§ Task brief
Your answer should consist only of the line with "StepEffect s s" and the lines after it, reproduced exactly through the end of the entries below.

(Stored data)
-- ==== Sys2Proof/Laws/Step.lean ====
section
/-! SUPPORT. What one step can do, said once (20_memory.md R43, R44, R49). -/

namespace Sys2Proof.Machine

/-- With no event pending the unit idles. -/
theorem step_idle (s : State) (h : s.pending = []) : step s = .next s := by
  simp [step, nextEvent, h]

/-- One step performs the oldest event. -/
theorem step_cons (s : State) (e : HostEvent) (rest : List HostEvent) (h : s.pending = e :: rest) :
    step s = performEvent e { s with pending := rest } := by
  simp [step, nextEvent, h]

/-- A register's aligned word read (R43). -/
theorem perform_readOf (r : Reg) (s : State) (h : s.resetAsserted = false) :
    performEvent (readOf r) s = .next (s.observe (.word (s.regs.get r))) := by
  have hw := windowOffset_eq (.read (r.offset : Int) 4) r.offset rfl (offset_lt r)
  simp [performEvent, readOf, performAccess, hw, h, accessWindow, Access.malformed, Access.width,
    offset_aligned, Registers.readWindow]

/-- A register's aligned word write (R44). -/
theorem perform_writeOf (r : Reg) (w : Word) (s : State) (h : s.resetAsserted = false) :
    performEvent (writeOf r w) s = writeWindow r.offset w s := by
  have hw := windowOffset_eq (.write (r.offset : Int) (lanesOfWord w)) r.offset rfl (offset_lt r)
  simp [performEvent, writeOf, performAccess, hw, h, accessWindow, Access.malformed, Access.width,
    offset_aligned]

/-- An operand register stores the word (R44). -/
theorem perform_writeOf_operand (r : Reg) (w : Word) (s : State) (h : s.resetAsserted = false)
    (hr : r.rights = .readWrite) :
    performEvent (writeOf r w) s = .next (s.withRegs (s.regs.setOperand r w)) := by
  rw [perform_writeOf r w s h]; simp [writeWindow, hr]

/-- A CMD write executes the word (R44, 30_encoding.md R61). -/
theorem perform_commandWrite (w : Word) (s : State) (h : s.resetAsserted = false) :
    performEvent (commandWrite w) s = .next (s.withRegs (wordRegs w s.regs)) := by
  rw [commandWrite, perform_writeOf .CMD w s h, ← executeWord_eq]; rfl

/-- One step on the write of a command word. -/
theorem step_commandWrite (s : State) (w : Word) (rest : List HostEvent)
    (h : s.resetAsserted = false) :
    step { s with pending := commandWrite w :: rest } =
      .next (State.withRegs { s with pending := rest } (wordRegs w s.regs)) := by
  rw [step_cons _ _ _ rfl, perform_commandWrite _ _ (by exact h)]

/-- What a well-formed access inside the window can do. -/
inductive AccessEffect (a : Access) (s : State) : State → Prop where
  /-- A read, or a bus error: one more entry of the observation. -/
  | observed (x : Response) : AccessEffect a s (s.observe x)
  /-- A write to a read-only register or a reserved slot. -/
  | ignored : AccessEffect a s s
  /-- The write of an operand register. -/
  | stored (r : Reg) (w : Word) (hr : r.rights = .readWrite)
      (hw : (HostEvent.access a).writes r = true) : AccessEffect a s (s.withRegs (s.regs.setOperand r w))
  /-- The write of a command word. -/
  | executed (w : Word) (hw : (HostEvent.access a).writes .CMD = true) :
      AccessEffect a s (s.withRegs (wordRegs w s.regs))

/-- Every access inside the window outside of reset completes, with one of these effects. -/
theorem performAccess_next (a : Access) (s : State) (h : s.resetAsserted = false)
    (hw : a.windowOffset.isSome) : ∃ t, performAccess a s = .next t ∧ AccessEffect a s t := by
  obtain ⟨off, hoff⟩ := Option.isSome_iff_exists.mp hw
  simp only [performAccess, hoff, h]
  unfold accessWindow
  by_cases hm : a.malformed off = true
  · exact ⟨_, by simp [hm]; rfl, .observed (.busError off)⟩
  · cases a with
    | read o n => exact ⟨_, by simp [hm]; rfl, .observed _⟩
    | write o lanes =>
      have ho := (windowOffset_some _ _ hoff).1
      have hlen : lanes.length = 4 := by
        simp only [Access.malformed, Access.width, Bool.or_eq_true, bne_iff_ne, ne_eq] at hm
        tauto
      simp only [hm]
      unfold writeWindow
      cases hr : Reg.atOffset off with
      | none => exact ⟨s, by simp, .ignored⟩
      | some r =>
        have hro : (HostEvent.access (.write o lanes)).writes r = true := by
          have := offset_of_atOffset _ _ hr
          simp only [Access.off] at ho
          simp [HostEvent.writes, ho, hlen, this]
        cases hk : r.rights with
        | readWrite => exact ⟨_, by simp [hk], .stored r (wordOfLanes lanes) hk hro⟩
        | readOnly => exact ⟨s, by simp [hk], .ignored⟩
        | writeOnly =>
          refine ⟨_, by simp only [hk, executeWord_eq]; simp, .executed (wordOfLanes lanes) ?_⟩
          have : r = .CMD := by cases r <;> first | rfl | cases hk
          rw [← this]; exact hro

/-- The converse: an access that completes lies inside the window, outside of reset, and has one of
these effects. -/
theorem performAccess_inv (a : Access) (s t : State) (h : performAccess a s = .next t) :
    s.resetAsserted = false ∧ a.windowOffset.isSome ∧ AccessEffect a s t := by
  have hw : a.windowOffset.isSome := by
    cases hoff : a.windowOffset with
    | none => simp [performAccess, hoff] at h
    | some off => rfl
  have hr : s.resetAsserted = false := by
    obtain ⟨off, hoff⟩ := Option.isSome_iff_exists.mp hw
    cases hs : s.resetAsserted with
    | false => rfl
    | true => simp [performAccess, hoff, hs] at h
  obtain ⟨t', ht, he⟩ := performAccess_next a s hr hw
  rw [ht] at h
  cases h
  exact ⟨hr, hw, he⟩

/-- What one step can do when it answers a next state. -/
inductive StepEffect (s : State) : State → Prop where
  | idle (h : s.pending = []) : StepEffect s s
  | access (a : Access) (rest : List HostEvent) (h : s.pending = .access a :: rest)
      (hr : s.resetAsserted = false) (hw : a.windowOffset.isSome) (t : State)
      (he : AccessEffect a { s with pending := rest } t) : StepEffect s t
  | reset (asserted : Bool) (rest : List HostEvent) (h : s.pending = .driveReset asserted :: rest) :
      StepEffect s (State.driveReset { s with pending := rest } asserted)
  | power (rest : List HostEvent) (h : s.pending = .powerCycle :: rest) :
      StepEffect s (State.powerCycle { s with pending := rest })

/-- The inversion of step: every invariant is proved from this. -/
theorem step_effect (s t : State) (h : step s = .next t) : StepEffect s t := by
  cases hp : s.pending with
  | nil => rw [step_idle s hp] at h; cases h; exact .idle hp
  | cons e rest =>
    rw [step_cons s e rest hp] at h
    cases e with
    | access a =>
      obtain ⟨hr, hw, he⟩ := performAccess_inv a _ t h
      exact .access a rest hp hr hw t he
    | driveReset b => cases h; exact .reset b rest hp
    | resetDuring a => cases h
    | powerCycle => cases h; exact .power rest hp

/-- A run of k+1 steps whose first step answers a next state is a run of k steps from there. -/
theorem run_succ (k : Nat) (s t : State) (h : step s = .next t) :
    core.run (k + 1) s = core.run k t := by
  have h' : core.step s = .next t := h
  simp only [Host.Core.run, h']

/-- Runs compose. -/
theorem run_add (m n : Nat) (s t : State) (h : core.run m s = .next t) :
    core.run (m + n) s = core.run n t := by
  induction m generalizing s with
  | zero => simp only [Host.Core.run] at h; cases h; simp
  | succ m ih =>
    rw [show m + 1 + n = m + n + 1 by omega]
    cases hs : step s with
    | next s' => rw [run_succ _ _ _ hs] at h ⊢; exact ih _ h
    | fault r => exact nomatch r
    | refused r =>
      have hs' : core.step s = .refused r := hs
      simp only [Host.Core.run, hs'] at h
      cases h

end Sys2Proof.Machine
end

§ Task response
  | idle (h : s.pending = []) : StepEffect s s
  | access (a : Access) (rest : List HostEvent) (h : s.pending = .access a :: rest)
      (hr : s.resetAsserted = false) (hw : a.windowOffset.isSome) (t : State)
      (he : AccessEffect a { s with pending := rest } t) : StepEffect s t
  | reset (asserted : Bool) (rest : List HostEvent) (h : s.pending = .driveReset asserted :: rest) :
      StepEffect s (State.driveReset { s with pending := rest } asserted)
  | power (rest : List HostEvent) (h : s.pending = .powerCycle :: rest) :
      StepEffect s (State.powerCycle { s with pending := rest })

/-- The inversion of step: every invariant is proved from this. -/
theorem step_effect (s t : State) (h : step s = .next t) : StepEffect s t := by
  cases hp : s.pending with
  | nil => rw [step_idle s hp] at h; cases h; exact .idle hp
  | cons e rest =>
    rw [step_cons s e rest hp] at h
    cases e with
    | access a =>
      obtain ⟨hr, hw, he⟩ := performAccess_inv a _ t h
      exact .access a rest hp hr hw t he
    | driveReset b => cases h; exact .reset b rest hp
    | resetDuring a => cases h
    | powerCycle => cases h; exact .power rest hp

/-- A run of k+1 steps whose first step answers a next state is a run of k steps from there. -/
theorem run_succ (k : Nat) (s t : State) (h : step s = .next t) :
    core.run (k + 1) s = core.run k t := by
  have h' : core.step s = .next t := h
  simp only [Host.Core.run, h']

/-- Runs compose. -/
theorem run_add (m n : Nat) (s t : State) (h : core.run m s = .next t) :
    core.run (m + n) s = core.run n t := by
  induction m generalizing s with
  | zero => simp only [Host.Core.run] at h; cases h; simp
  | succ m ih =>
    rw [show m + 1 + n = m + n + 1 by omega]
    cases hs : step s with
    | next s' => rw [run_succ _ _ _ hs] at h ⊢; exact ih _ h
    | fault r => exact nomatch r
    | refused r =>
      have hs' : core.step s = .refused r := hs
      simp only [Host.Core.run, hs'] at h
      cases h

end Sys2Proof.Machine
end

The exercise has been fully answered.